I’m in a new relationship with my girlfriend, she is my third romantic partner, and my last relationship ended 10 months before current gf and I became an item. I have not had any other sexual partners in that timeframe. She was in a physical relationship in summer 2022 which ended in August. Ultimately they broke up and she found out he had been cheating on her during said relationship. We became official on December 12th and like many young and dumb couples in new relationships, we started having unprotected sex frequently without getting tested first.

She recently got tested for a UTI as it is something that she suspected of having since she’s had one before. I called her after getting the dreaded “I have to tell you something” message today; the test for a uti came back negative but also positive for chlamydia. She swears up and down that she didn’t cheat and that she knows she got it from her ex because of his cheating. She knows I have been cheated on by one of my past girlfriends and have trust issues because of it. She’s said that I’m the best boyfriend she’s had, that I’m everything she’s wanted and needs and that she would never cheat on me and never has.

I gave her the opportunity on the phone to tell me if she cheated and told her to be completely honest and that I’m not kidding: she said she puts it on anything that she didn’t cheat. I told her that if we’re going to continue then we’re going to get tested regularly and if she’s not okay with that then we are 100% done. She said she’s okay with that and that she wants me to be able to trust her.

I don’t know what to think right now. I told her I’ll call her back later tonight or tomorrow before we go to pick up my medication from the PP office. What do you folks think I should do here? In the meantime I’m going to the bar with my buddy (I’m not telling him any of this obviously).

Thank you kindly.

1 comment
  1. Wow. Ok. So you really don’t know anything about sti’s/stds.

    Chlamydia can show little to no symptoms. Hence why it can go undetected for a long time. Sometimes even years and cause people serious health problems such as becoming sterile.

    She’s assuming her ex bc of your ex being 10 months ago and hers being November. Eh. Wrong. You could’ve given it to her. You said neither of you had been tested prior to sleeping together.

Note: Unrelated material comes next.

-- ==== Sys2Proof/Machine/Dispatch.lean ====
section
/-! DEFINITION. exec: one arm per constructor of Instr, each one direct call of the instruction's meaning. -/

namespace Sys2Proof.Machine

You could’ve been the one who was carrying it and infected her.

    Having only 3 partners does not equal they’re STD/STI free. Especially if none of you were ever tested.

    You do need to cut her a break as it’s only been 2.5 months and she absolutely could still have chlamydia from her last boyfriend. If she’s used to uti’s, she could’ve blown off mild symptoms as a uti.

    You chose to have sex without a condom. Your sexual health is YOUR responsibility. Sex is a risk every time you have it. If you’re not ok with that, then don’t have sex.

    You need to get educated on stds/stis. I suggest speaking to your doctor and reading google.

    This woman is still swearing she didn’t cheat. She obviously really likes you to put up with the berating 3rd degree about cheating and you mandating regular testing. Most women would’ve been like see you bye over the berating it’s only been 2.5 months.

    Give her the benefit of doubt. Don’t let your fears created by the past dictate your future. She is not your ex until she proves otherwise. And if she proves she’s untrustworthy then get break up with her. But you could miss out on a great girl all bc you’re punishing her for someone else’s mistakes.